On the other side of the island, Fujiko was (offscreen) able to convince Linda to show her the flowers and is now preparing to take off in a private plane. They must’ve bonded over the attempted murder. Jig-poleon is having none of that, though, and shoots the plane down (in the tail, though the fire has spread to just the wing by the next shot). Lupin sees the plane going down and Jeeps to the rescue. Apparently this island is large enough to have a beach, a forest, an enormous sustainable flower field, a mercenary base, and an expansive desert, but is still totally secret. Alternately, they’re all very high and sitting in a hotel room making ‘bang bang’ sounds with their hands.

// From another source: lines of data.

-- ==== Sys2Proof/Certificates/Slice0/Obligations.lean ====
section
/-! DEFINITION. The statements for the provers. Hypotheses are on the state and the operands alone; where a statement
lists what a state t holds, `t = { s with … }` says that every field not named in it is as before. -/

section
open Sys2Proof Sys2Proof.Machine

/-! ### The block as a whole -/

/-- One step runs the command at the front of the queue with the queue's rest; on an empty queue the block idles (the
idling is the model's choice, log 2). -/
def Obligations.StepRunsTheFrontCommand : Prop :=
  (∀ (c : Instr) (rest : List Instr) (s : State),
    step { s with pending := c :: rest } = exec c { s with pending := rest }) ∧
  ∀ s : State, s.pending = [] → step s = .next s

/-- An act is carried out to its end: no task is left over, whatever lanes it sets in motion (R59: grants, runs and new
releases follow one another until nothing is left), and each task is run in its turn, what it leads to before the tasks
after it. That this is the order, where R59 leaves it open, is the model's choice (log 4). Every command, whatever its
operands, answers a next state. -/
def Obligations.EveryActRunsToItsEnd : Prop :=
  (∀ (ts : List Task) (s : State), (drain (workBound s ts) ts s).2 = []) ∧
  (∀ s : State, finishAct (s, []) = s) ∧
  (∀ (t : Task) (ts : List Task) (s : State),
    finishAct (s, t :: ts) = finishAct ((runTask t s).1, (runTask t s).2 ++ ts)) ∧
  ∀ (c : Instr) (s : State), ∃ t : State, exec c s = .next t

/-- While a device reset is in progress no command but DEVICE_RESET and DEVICE_RESET_END changes anything (log 22). -/
def Obligations.NothingHappensDuringDeviceReset : Prop :=
  ∀ (c : Instr) (s : State), s.ready = false → c ≠ .deviceReset →
    (∀ strap levels, c ≠ .deviceResetEnd strap levels) → exec c s = .next s

/-- What no event inside the part touches: the queue of commands (no command at all touches it), the port's registers and
flags, the port's frame, the configuration, the tick count (TICK alone), the groups' timing (GROUP_PERIOD_START alone) and the
hold-safe monitor (TICK and MONITOR_EXPIRY alone). -/
def Obligations.EventsLeaveThePortAlone : Prop :=
  (∀ (c : Instr) (s t : State), exec c s = .next t → t.pending = s.pending) ∧
  ∀ (c : Instr) (s t : State), c.isEvent = true → exec c s = .next t →
    t.ready = s.ready ∧ t.configDefault = s.configDefault ∧ t.crcFlag = s.crcFlag ∧ t.portFault = s.portFault ∧
    t.crcCount = s.crcCount ∧ t.result = s.result ∧ t.frame = s.frame ∧ t.config = s.config ∧
    (c ≠ .tick → t.tick = s.tick) ∧ ((∀ g, c ≠ .groupPeriodStart g) → t.groups = s.groups) ∧
    (c ≠ .tick → c ≠ .monitorExpiry → t.holdSafe = s.holdSafe)

/-- What a command may write in exchange memory (R2, R3, R7): but for WRITE_FRAME and DEVICE_RESET_END, every byte that is
neither the part's own field of a held slot (or of the slot a POST names) nor in a capture window is as before. -/
def Obligations.CommandsWriteOnlyTheirBytes : Prop :=
  ∀ (c : Instr) (s t : State), exec c s = .next t →
    (∀ addr data crc, c ≠ .writeFrame addr data crc) → (∀ strap levels, c ≠ .deviceResetEnd strap levels) →
    ∀ a, (∀ n : SlotId, n ∈ s.heldList ∨ c = .post (numberOf n) → ¬deviceAddr n a) → a < 0x3000 ∨ 0x4000 ≤ a →
      Memory.read t.mem a = Memory.read s.mem a
/-! ### Invariants that every step keeps -/

/-- Exchange memory keeps its canonical form. -/
def Obligations.EveryStepKeepsMemoryCanonical : Prop :=
  ∀ s t : State, Memory.wf s.mem → step s = .next t → Memory.wf t.mem

/-- Every channel stays as the table of R71 has it. -/
def Obligations.EveryStepKeepsChannelsLegal : Prop :=
  ∀ s t : State, s.channelsLegal → step s = .next t → t.channelsLegal

/-- The third law: a lane queue holds at most 8 slots, each at most once. -/
def Obligations.EveryStepKeepsQueuesBounded : Prop :=
  ∀ s t : State, s.queuesBounded → step s = .next t → t.queuesBounded

/-- The first and the second law: a held slot is in one place, and no slot is held and in FINISHED. -/
def Obligations.EveryStepKeepsSlotsApart : Prop :=
  ∀ s t : State, s.slotsApart → step s = .next t → t.slotsApart

/-- An edge detector runs in INPUT_EDGE mode only, and its reference is the sampled level. The arithmetic unit's min, last,
max, sum and count stay ordered, and with them the average. -/
def Obligations.EveryStepKeepsDetectorsAndStatistics : Prop :=
  (∀ s t : State, s.detectorsLegal → step s = .next t → t.detectorsLegal) ∧
  (∀ s t : State, s.converter.ordered → step s = .next t → t.converter.ordered) ∧
  ∀ c : Converter, c.ordered → 1 ≤ c.count → c.min.toNat ≤ c.average ∧ c.average ≤ c.max.toNat

/-- A shared unit without a grantee has an empty queue and does nothing. -/
def Obligations.EveryStepKeepsIdleUnitsQuiet : Prop :=
  ∀ s t : State, s.unitsQuiet → step s = .next t → t.unitsQuiet

/-- The lanes, the shared units and the wait list agree: a lane holds a unit, stands in its queue or waits for its claims
exactly while its wait says so, it has a running slot unless it is IDLE, and it is WINDING exactly while it holds a link
that winds down. The fourth law (R30): a lane owns a channel or a line only while it has a running slot, and then it is
GATED, STEPPING or WINDING. -/
def Obligations.EveryStepKeepsLanesServed : Prop :=
  ∀ s t : State, s.lanesServed → step s = .next t → t.lanesServed

/-- The tenth law: in SAFE every step keeps the intake empty, the claims cleared and every lane IDLE or WINDING. -/
def Obligations.EveryStepInSafeKeepsTheTenthLaw : Prop :=
  ∀ s t : State, s.safe = true → s.tenthLaw → step s = .next t → t.tenthLaw

/-- The eleventh and the twelfth law: the CRC error count never falls except to 0 at the end of a device reset (it never
exceeds 255 by its width), and a monitor that has left DISABLED returns there only then. -/
def Obligations.EveryStepKeepsTheLastTwoLaws : Prop :=
  ∀ s t : State, step s = .next t →
    (s.crcCount ≤ t.crcCount ∨
      (t.crcCount = 0 ∧ ∃ strap levels rest, s.pending = .deviceResetEnd strap levels :: rest)) ∧
    (s.holdSafe.state ≠ .disabled → t.holdSafe.state = .disabled →
      ∃ strap levels rest, s.pending = .deviceResetEnd strap levels :: rest)
/-- The state after reset, with the pin levels log 3 chooses for it, meets every invariant above. -/
def Obligations.ResetMeetsEveryInvariant : Prop :=
  Memory.wf State.reset.mem ∧ State.reset.channelsLegal ∧ State.reset.queuesBounded ∧ State.reset.slotsApart ∧
  State.reset.detectorsLegal ∧ State.reset.unitsQuiet ∧ State.reset.converter.ordered ∧ State.reset.lanesServed ∧
  State.reset.tenthLaw

/-! ### POST -/

/-- A POST refused by checks 1–4 (R9) changes the verdict alone; one refused by checks 5–11 (R13) writes slot state REJECTED,
the reason and the detail as well. The port's frame is another statement's (CommandWordRunsItsCommand). -/
def Obligations.RefusedPostWritesItsVerdict : Prop :=
  ∀ (b : Byte) (s : State), s.ready = true →
    let answers (t : State) : Prop := ∃ f : PortFrame, exec (.post b) s = .next { t with frame := f }
    (s.safe = true → answers { s with result := ⟨.safeActive, 0x01#8, 0xFF#8⟩ }) ∧
    (s.safe = false → 22 ≤ b.toNat → answers { s with result := ⟨.noSlot, 0x01#8, 0xFF#8⟩ }) ∧
    (∀ (n : SlotId) (p : Place), s.safe = false → b = numberOf n → s.place n = some p →
      answers { s with result := ⟨.slotHeld, 0x01#8, p.slotState.code⟩ }) ∧
    (∀ n : SlotId, s.safe = false → b = numberOf n → s.place n = none → s.isFinished n = true →
      answers { s with result := ⟨.notAcknowledged, 0x01#8, 0xFF#8⟩ }) ∧
    (∀ (n : SlotId) (code : ResultCode) (detail : Byte), b = numberOf n → s.postable n →
      headerFault s n = some (code, detail) →
      answers { s with mem := Memory.writeBytes s.mem (slotBase n + 0x01) [0x08#8, code.code, detail],
                       result := ⟨code, 0x01#8, detail⟩ })
/-- POST checks 5–9 in their order (R10): the first that fails gives code and detail, and when all pass only checks 10
and 11 can refuse. -/
def Obligations.PostJudgesTheHeaderInOrder : Prop :=
  ∀ (s : State) (n : SlotId),
    (s.hdr n 0x00 ≠ 1 ∨ s.hdrFlags n &&& 0xF8#8 ≠ 0 → headerFault s n = some (.badFormat, s.hdr n 0x00)) ∧
    (s.hdr n 0x00 = 1 → s.hdrFlags n &&& 0xF8#8 = 0 →
      (4 ≤ (s.hdr n 0x04).toNat → headerFault s n = some (.badLane, s.hdr n 0x04)) ∧
      ((s.hdr n 0x04).toNat ≤ 3 →
        (s.stepCount n = 0 ∨ 12 < s.stepCount n → headerFault s n = some (.badStepCount, s.hdr n 0x06)) ∧
        (1 ≤ s.stepCount n → s.stepCount n ≤ 12 → s.continuation n ≠ 0xFF#8 →
          22 ≤ (s.continuation n).toNat ∨ (s.continuation n).toNat = n.val →
          headerFault s n = some (.badContinuation, s.continuation n)))) ∧
    (s.headerWellFormed n → ∀ c : ChanId,
      inChans (s.chanClaim n) c = true → inChans s.config.enable c = false →
      (∀ d : ChanId, d < c → inChans (s.chanClaim n) d = true → inChans s.config.enable d = true) →
      headerFault s n = some (.channelDisabled, BitVec.ofNat 8 c.val)) ∧
    (s.headerWellFormed n → s.claimsEnabled n → ∀ code detail, headerFault s n = some (code, detail) →
      code = .stepInvalid ∨ code = .stepOutsideClaim ∨ code = .queueFull)

/-- POST checks 10 and 11 (R11, R12): the first failing step with its code and index, then the room in the queue. -/
def Obligations.PostJudgesStepsThenQueueRoom : Prop :=
  ∀ (s : State) (n : SlotId), s.headerWellFormed n → s.claimsEnabled n →
    (∀ (i : StepId) (code : ResultCode), i.val < s.stepCount n →
      stepFault s.mem n (s.chanClaim n) (s.lineClaim n) i = some code →
      (∀ j : StepId, j < i → s.stepPasses n j) → headerFault s n = some (code, BitVec.ofNat 8 i.val)) ∧
    ((∀ i : StepId, i.val < s.stepCount n → s.stepPasses n i) →
      (s.parkFlag n = true → headerFault s n = none) ∧
      (s.parkFlag n = false → (s.queue (s.slotLane n)).length < 8 → headerFault s n = none) ∧
      (s.parkFlag n = false → 8 ≤ (s.queue (s.slotLane n)).length →
        headerFault s n = some (.queueFull, s.hdr n 0x04)))
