-- ==== Sys2Proof/Laws/State.lean ====
section
/-! SUPPORT. One lemma per field per update of State, each true by definition, so that no later proof unfolds a record
update; and what each table reads after an update of one entry. -/

namespace Sys2Proof.Machine

/-! ### State.store -/

@[simp] theorem State.store_pending (s : State) (a : Nat) (bs : List Byte) : (s.store a bs).pending = s.pending := rfl
@[simp] theorem State.store_freeIndex (s : State) (a : Nat) (bs : List Byte) : (s.store a bs).freeIndex = s.freeIndex := rfl
@[simp] theorem State.store_mem (s : State) (a : Nat) (bs : List Byte) : (s.store a bs).mem = Memory.writeBytes s.mem a bs := rfl
@[simp] theorem State.store_ready (s : State) (a : Nat) (bs : List Byte) : (s.store a bs).ready = s.ready := rfl
@[simp] theorem State.store_configDefault (s : State) (a : Nat) (bs : List Byte) : (s.store a bs).configDefault = s.configDefault := rfl
@[simp] theorem State.store_crcFlag (s : State) (a : Nat) (bs : List Byte) : (s.store a bs).crcFlag = s.crcFlag := rfl
@[simp] theorem State.store_portFault (s : State) (a : Nat) (bs : List Byte) : (s.store a bs).portFault = s.portFault := rfl
@[simp] theorem State.store_crcCount (s : State) (a : Nat) (bs : List Byte) : (s.store a bs).crcCount = s.crcCount := rfl
@[simp] theorem State.store_result (s : State) (a : Nat) (bs : List Byte) : (s.store a bs).result = s.result := rfl
@[simp] theorem State.store_frame (s : State) (a : Nat) (bs : List Byte) : (s.store a bs).frame = s.frame := rfl
@[simp] theorem State.store_tick (s : State) (a : Nat) (bs : List Byte) : (s.store a bs).tick = s.tick := rfl
@[simp] theorem State.store_config (s : State) (a : Nat) (bs : List Byte) : (s.store a bs).config = s.config := rfl
@[simp] theorem State.store_queues (s : State) (a : Nat) (bs : List Byte) : (s.store a bs).queues = s.queues := rfl
@[simp] theorem State.store_parked (s : State) (a : Nat) (bs : List Byte) : (s.store a bs).parked = s.parked := rfl
@[simp] theorem State.store_finished (s : State) (a : Nat) (bs : List Byte) : (s.store a bs).finished = s.finished := rfl
@[simp] theorem State.store_lanes (s : State) (a : Nat) (bs : List Byte) : (s.store a bs).lanes = s.lanes := rfl
@[simp] theorem State.store_chanOwner (s : State) (a : Nat) (bs : List Byte) : (s.store a bs).chanOwner = s.chanOwner := rfl
@[simp] theorem State.store_lineOwner (s : State) (a : Nat) (bs : List Byte) : (s.store a bs).lineOwner = s.lineOwner := rfl
@[simp] theorem State.store_waitList (s : State) (a : Nat) (bs : List Byte) : (s.store a bs).waitList = s.waitList := rfl
@[simp] theorem State.store_channels (s : State) (a : Nat) (bs : List Byte) : (s.store a bs).channels = s.channels := rfl
@[simp] theorem State.store_groups (s : State) (a : Nat) (bs : List Byte) : (s.store a bs).groups = s.groups := rfl
@[simp] theorem State.store_rampMovesDue (s : State) (a : Nat) (bs : List Byte) : (s.store a bs).rampMovesDue = s.rampMovesDue := rfl
@[simp] theorem State.store_converter (s : State) (a : Nat) (bs : List Byte) : (s.store a bs).converter = s.converter := rfl
@[simp] theorem State.store_monitor (s : State) (a : Nat) (bs : List Byte) : (s.store a bs).monitor = s.monitor := rfl
@[simp] theorem State.store_watches (s : State) (a : Nat) (bs : List Byte) : (s.store a bs).watches = s.watches := rfl
@[simp] theorem State.store_lastVerified (s : State) (a : Nat) (bs : List Byte) : (s.store a bs).lastVerified = s.lastVerified := rfl
@[simp] theorem State.store_lines (s : State) (a : Nat) (bs : List Byte) : (s.store a bs).lines = s.lines := rfl
@[simp] theorem State.store_link (s : State) (a : Nat) (bs : List Byte) : (s.store a bs).link = s.link := rfl
@[simp] theorem State.store_holdSafe (s : State) (a : Nat) (bs : List Byte) : (s.store a bs).holdSafe = s.holdSafe := rfl

/-! ### State.setLane -/

@[simp] theorem State.setLane_pending (s : State) (k : LaneId) (l : Lane) : (s.setLane k l).pending = s.pending := rfl
@[simp] theorem State.setLane_freeIndex (s : State) (k : LaneId) (l : Lane) : (s.setLane k l).freeIndex = s.freeIndex := rfl
@[simp] theorem State.setLane_mem (s : State) (k : LaneId) (l : Lane) : (s.setLane k l).mem = s.mem := rfl
@[simp] theorem State.setLane_ready (s : State) (k : LaneId) (l : Lane) : (s.setLane k l).ready = s.ready := rfl
@[simp] theorem State.setLane_configDefault (s : State) (k : LaneId) (l : Lane) : (s.setLane k l).configDefault = s.configDefault := rfl
@[simp] theorem State.setLane_crcFlag (s : State) (k : LaneId) (l : Lane) : (s.setLane k l).crcFlag = s.crcFlag := rfl
@[simp] theorem State.setLane_portFault (s : State) (k : LaneId) (l : Lane) : (s.setLane k l).portFault = s.portFault := rfl
@[simp] theorem State.setLane_crcCount (s : State) (k : LaneId) (l : Lane) : (s.setLane k l).crcCount = s.crcCount := rfl
@[simp] theorem State.setLane_result (s : State) (k : LaneId) (l : Lane) : (s.setLane k l).result = s.result := rfl
@[simp] theorem State.setLane_frame (s : State) (k : LaneId) (l : Lane) : (s.setLane k l).frame = s.frame := rfl
@[simp] theorem State.setLane_tick (s : State) (k : LaneId) (l : Lane) : (s.setLane k l).tick = s.tick := rfl
@[simp] theorem State.setLane_config (s : State) (k : LaneId) (l : Lane) : (s.setLane k l).config = s.config := rfl
@[simp] theorem State.setLane_queues (s : State) (k : LaneId) (l : Lane) : (s.setLane k l).queues = s.queues := rfl
@[simp] theorem State.setLane_parked (s : State) (k : LaneId) (l : Lane) : (s.setLane k l).parked = s.parked := rfl
@[simp] theorem State.setLane_finished (s : State) (k : LaneId) (l : Lane) : (s.setLane k l).finished = s.finished := rfl
@[simp] theorem State.setLane_lanes (s : State) (k : LaneId) (l : Lane) : (s.setLane k l).lanes = s.lanes.set k.val l k.isLt := rfl
@[simp] theorem State.setLane_chanOwner (s : State) (k : LaneId) (l : Lane) : (s.setLane k l).chanOwner = s.chanOwner := rfl
@[simp] theorem State.setLane_lineOwner (s : State) (k : LaneId) (l : Lane) : (s.setLane k l).lineOwner = s.lineOwner := rfl
@[simp] theorem State.setLane_waitList (s : State) (k : LaneId) (l : Lane) : (s.setLane k l).waitList = s.waitList := rfl
@[simp] theorem State.setLane_channels (s : State) (k : LaneId) (l : Lane) : (s.setLane k l).channels = s.channels := rfl
@[simp] theorem State.setLane_groups (s : State) (k : LaneId) (l : Lane) : (s.setLane k l).groups = s.groups := rfl
@[simp] theorem State.setLane_rampMovesDue (s : State) (k : LaneId) (l : Lane) : (s.setLane k l).rampMovesDue = s.rampMovesDue := rfl
@[simp] theorem State.setLane_converter (s : State) (k : LaneId) (l : Lane) : (s.setLane k l).converter = s.converter := rfl
@[simp] theorem State.setLane_monitor (s : State) (k : LaneId) (l : Lane) : (s.setLane k l).monitor = s.monitor := rfl
@[simp] theorem State.setLane_watches (s : State) (k : LaneId) (l : Lane) : (s.setLane k l).watches = s.watches := rfl
@[simp] theorem State.setLane_lastVerified (s : State) (k : LaneId) (l : Lane) : (s.setLane k l).lastVerified = s.lastVerified := rfl
@[simp] theorem State.setLane_lines (s : State) (k : LaneId) (l : Lane) : (s.setLane k l).lines = s.lines := rfl
@[simp] theorem State.setLane_link (s : State) (k : LaneId) (l : Lane) : (s.setLane k l).link = s.link := rfl
@[simp] theorem State.setLane_holdSafe (s : State) (k : LaneId) (l : Lane) : (s.setLane k l).holdSafe = s.holdSafe := rfl

/-! ### State.setPhase -/

@[simp] theorem State.setPhase_pending (s : State) (k : LaneId) (p : Phase) : (s.setPhase k p).pending = s.pending := rfl
@[simp] theorem State.setPhase_freeIndex (s : State) (k : LaneId) (p : Phase) : (s.setPhase k p).freeIndex = s.freeIndex := rfl
@[simp] theorem State.setPhase_mem (s : State) (k : LaneId) (p : Phase) : (s.setPhase k p).mem = s.mem := rfl
@[simp] theorem State.setPhase_ready (s : State) (k : LaneId) (p : Phase) : (s.setPhase k p).ready = s.ready := rfl
@[simp] theorem State.setPhase_configDefault (s : State) (k : LaneId) (p : Phase) : (s.setPhase k p).configDefault = s.configDefault := rfl
@[simp] theorem State.setPhase_crcFlag (s : State) (k : LaneId) (p : Phase) : (s.setPhase k p).crcFlag = s.crcFlag := rfl
@[simp] theorem State.setPhase_portFault (s : State) (k : LaneId) (p : Phase) : (s.setPhase k p).portFault = s.portFault := rfl
@[simp] theorem State.setPhase_crcCount (s : State) (k : LaneId) (p : Phase) : (s.setPhase k p).crcCount = s.crcCount := rfl
@[simp] theorem State.setPhase_result (s : State) (k : LaneId) (p : Phase) : (s.setPhase k p).result = s.result := rfl
@[simp] theorem State.setPhase_frame (s : State) (k : LaneId) (p : Phase) : (s.setPhase k p).frame = s.frame := rfl
@[simp] theorem State.setPhase_tick (s : State) (k : LaneId) (p : Phase) : (s.setPhase k p).tick = s.tick := rfl
@[simp] theorem State.setPhase_config (s : State) (k : LaneId) (p : Phase) : (s.setPhase k p).config = s.config := rfl
@[simp] theorem State.setPhase_queues (s : State) (k : LaneId) (p : Phase) : (s.setPhase k p).queues = s.queues := rfl
@[simp] theorem State.setPhase_parked (s : State) (k : LaneId) (p : Phase) : (s.setPhase k p).parked = s.parked := rfl
@[simp] theorem State.setPhase_finished (s : State) (k : LaneId) (p : Phase) : (s.setPhase k p).finished = s.finished := rfl
@[simp] theorem State.setPhase_lanes (s : State) (k : LaneId) (p : Phase) : (s.setPhase k p).lanes = s.lanes.set k.val { s.lane k with phase := p } k.isLt := rfl
@[simp] theorem State.setPhase_chanOwner (s : State) (k : LaneId) (p : Phase) : (s.setPhase k p).chanOwner = s.chanOwner := rfl
@[simp] theorem State.setPhase_lineOwner (s : State) (k : LaneId) (p : Phase) : (s.setPhase k p).lineOwner = s.lineOwner := rfl
@[simp] theorem State.setPhase_waitList (s : State) (k : LaneId) (p : Phase) : (s.setPhase k p).waitList = s.waitList := rfl
@[simp] theorem State.setPhase_channels (s : State) (k : LaneId) (p : Phase) : (s.setPhase k p).channels = s.channels := rfl
@[simp] theorem State.setPhase_groups (s : State) (k : LaneId) (p : Phase) : (s.setPhase k p).groups = s.groups := rfl
@[simp] theorem State.setPhase_rampMovesDue (s : State) (k : LaneId) (p : Phase) : (s.setPhase k p).rampMovesDue = s.rampMovesDue := rfl
@[simp] theorem State.setPhase_converter (s : State) (k : LaneId) (p : Phase) : (s.setPhase k p).converter = s.converter := rfl
@[simp] theorem State.setPhase_monitor (s : State) (k : LaneId) (p : Phase) : (s.setPhase k p).monitor = s.monitor := rfl
@[simp] theorem State.setPhase_watches (s : State) (k : LaneId) (p : Phase) : (s.setPhase k p).watches = s.watches := rfl
@[simp] theorem State.setPhase_lastVerified (s : State) (k : LaneId) (p : Phase) : (s.setPhase k p).lastVerified = s.lastVerified := rfl
@[simp] theorem State.setPhase_lines (s : State) (k : LaneId) (p : Phase) : (s.setPhase k p).lines = s.lines := rfl
@[simp] theorem State.setPhase_link (s : State) (k : LaneId) (p : Phase) : (s.setPhase k p).link = s.link := rfl
@[simp] theorem State.setPhase_holdSafe (s : State) (k : LaneId) (p : Phase) : (s.setPhase k p).holdSafe = s.holdSafe := rfl

/-! ### State.setQueue -/

@[simp] theorem State.setQueue_pending (s : State) (k : LaneId) (q : List SlotId) : (s.setQueue k q).pending = s.pending := rfl
@[simp] theorem State.setQueue_freeIndex (s : State) (k : LaneId) (q : List SlotId) : (s.setQueue k q).freeIndex = s.freeIndex := rfl
@[simp] theorem State.setQueue_mem (s : State) (k : LaneId) (q : List SlotId) : (s.setQueue k q).mem = s.mem := rfl
@[simp] theorem State.setQueue_ready (s : State) (k : LaneId) (q : List SlotId) : (s.setQueue k q).ready = s.ready := rfl
@[simp] theorem State.setQueue_configDefault (s : State) (k : LaneId) (q : List SlotId) : (s.setQueue k q).configDefault = s.configDefault := rfl
@[simp] theorem State.setQueue_crcFlag (s : State) (k : LaneId) (q : List SlotId) : (s.setQueue k q).crcFlag = s.crcFlag := rfl
@[simp] theorem State.setQueue_portFault (s : State) (k : LaneId) (q : List SlotId) : (s.setQueue k q).portFault = s.portFault := rfl
@[simp] theorem State.setQueue_crcCount (s : State) (k : LaneId) (q : List SlotId) : (s.setQueue k q).crcCount = s.crcCount := rfl
@[simp] theorem State.setQueue_result (s : State) (k : LaneId) (q : List SlotId) : (s.setQueue k q).result = s.result := rfl
@[simp] theorem State.setQueue_frame (s : State) (k : LaneId) (q : List SlotId) : (s.setQueue k q).frame = s.frame := rfl
@[simp] theorem State.setQueue_tick (s : State) (k : LaneId) (q : List SlotId) : (s.setQueue k q).tick = s.tick := rfl
@[simp] theorem State.setQueue_config (s : State) (k : LaneId) (q : List SlotId) : (s.setQueue k q).config = s.config := rfl
@[simp] theorem State.setQueue_queues (s : State) (k : LaneId) (q : List SlotId) : (s.setQueue k q).queues = s.queues.set k.val q k.isLt := rfl
@[simp] theorem State.setQueue_parked (s : State) (k : LaneId) (q : List SlotId) : (s.setQueue k q).parked = s.parked := rfl
@[simp] theorem State.setQueue_finished (s : State) (k : LaneId) (q : List SlotId) : (s.setQueue k q).finished = s.finished := rfl
@[simp] theorem State.setQueue_lanes (s : State) (k : LaneId) (q : List SlotId) : (s.setQueue k q).lanes = s.lanes := rfl
@[simp] theorem State.setQueue_chanOwner (s : State) (k : LaneId) (q : List SlotId) : (s.setQueue k q).chanOwner = s.chanOwner := rfl
@[simp] theorem State.setQueue_lineOwner (s : State) (k : LaneId) (q : List SlotId) : (s.setQueue k q).lineOwner = s.lineOwner := rfl
@[simp] theorem State.setQueue_waitList (s : State) (k : LaneId) (q : List SlotId) : (s.setQueue k q).waitList = s.waitList := rfl
@[simp] theorem State.setQueue_channels (s : State) (k : LaneId) (q : List SlotId) : (s.setQueue k q).channels = s.channels := rfl
@[simp] theorem State.setQueue_groups (s : State) (k : LaneId) (q : List SlotId) : (s.setQueue k q).groups = s.groups := rfl
@[simp] theorem State.setQueue_rampMovesDue (s : State) (k : LaneId) (q : List SlotId) : (s.setQueue k q).rampMovesDue = s.rampMovesDue := rfl
@[simp] theorem State.setQueue_converter (s : State) (k : LaneId) (q : List SlotId) : (s.setQueue k q).converter = s.converter := rfl
@[simp] theorem State.setQueue_monitor (s : State) (k : LaneId) (q : List SlotId) : (s.setQueue k q).monitor = s.monitor := rfl
@[simp] theorem State.setQueue_watches (s : State) (k : LaneId) (q : List SlotId) : (s.setQueue k q).watches = s.watches := rfl
@[simp] theorem State.setQueue_lastVerified (s : State) (k : LaneId) (q : List SlotId) : (s.setQueue k q).lastVerified = s.lastVerified := rfl
@[simp] theorem State.setQueue_lines (s : State) (k : LaneId) (q : List SlotId) : (s.setQueue k q).lines = s.lines := rfl
@[simp] theorem State.setQueue_link (s : State) (k : LaneId) (q : List SlotId) : (s.setQueue k q).link = s.link := rfl
@[simp] theorem State.setQueue_holdSafe (s : State) (k : LaneId) (q : List SlotId) : (s.setQueue k q).holdSafe = s.holdSafe := rfl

Anyhow, the mercs are tired of having a live researcher who seems to be complying with their plans, and decide to stage a take-no-prisoners attack on the lab so they can harvest the plant for themselves. Jigen’s busy protecting the scientist, since Lupin fell down a thirty foot hole (without breaking his spine) and got captured by Jig-poleon (whose name is Stern, but I refuse to include him in a Tiger & Bunny joke).

It would seem Jig-poleon is a ditzy sort, because he managed to lose a submarine with a nuclear warhead on it. He’s hoping Lupin will be a ‘no hard feelings’ sort of guy, find the warhead and give support to the assassin group. With that kind of logic, I can only assume he thinks his death flower will bring world peace. Lupin responds by being completely insane.

captured

And we have this episode’s Terrifying Lupin Face

He gets the jump on Jig-poleon, steals his clothes, makes a mask from nothing, and goes whistling off into the proverbial sunset with none of the guards the wiser. Sure, why not. I’m afraid if I question it that face up there will take my nose off. During this scene we’re also introduced to my very favorite piece of Green Jacket music. Because it just…it is the most 70s thing you will ever hear, and they whip it out once an episode with zero fucks given as to the action-level of the scene. You can fight it, or you can let it grow on you. He’s a nice man.

Groovy

Turns out that walking two yards and then ripping off your disguise isn’t the smartest plan, so the guards are onto Lupin pretty quick. Things seem unusually dire for about two seconds, so that the following moment can exist.

my-hero

Aaaaaaalmost a human emotion. Keep trying

In the escape-mobile, the scientist (who has a name, but do any of us honestly care?) asks Lupin for his help, since he’s known as such a groovy magnanimous guy. They commandeer a plane from somewhere, and Lupin sets the flower field on fire. I’m guessing at least a few guys are burning to death off screen, so let’s safely raise the death counter to a dozen. In the midst of all this, there is one hole in their cunning plan.

burning

Whoops

Lupin’s very distraught about this girl he’s known for five minutes. Whom he cares so much about that he didn’t mention her before agreeing to the plan that would burn her livelihood. If the writing were better, I would point this out as a neat indication of Lupin’s impulsiveness being both the source of his genius and a potent destructive force. But they just wanted to eke out a sad ending, so no characterization points for them. Linda turns into a swirling mist, because this is all a drug trip, and the plane flies away. But not before Jig-poleon makes a Hail Mary shot through the window of the plane, hitting the scientist and nothing else. Scientist dies, plot wrapped, the end.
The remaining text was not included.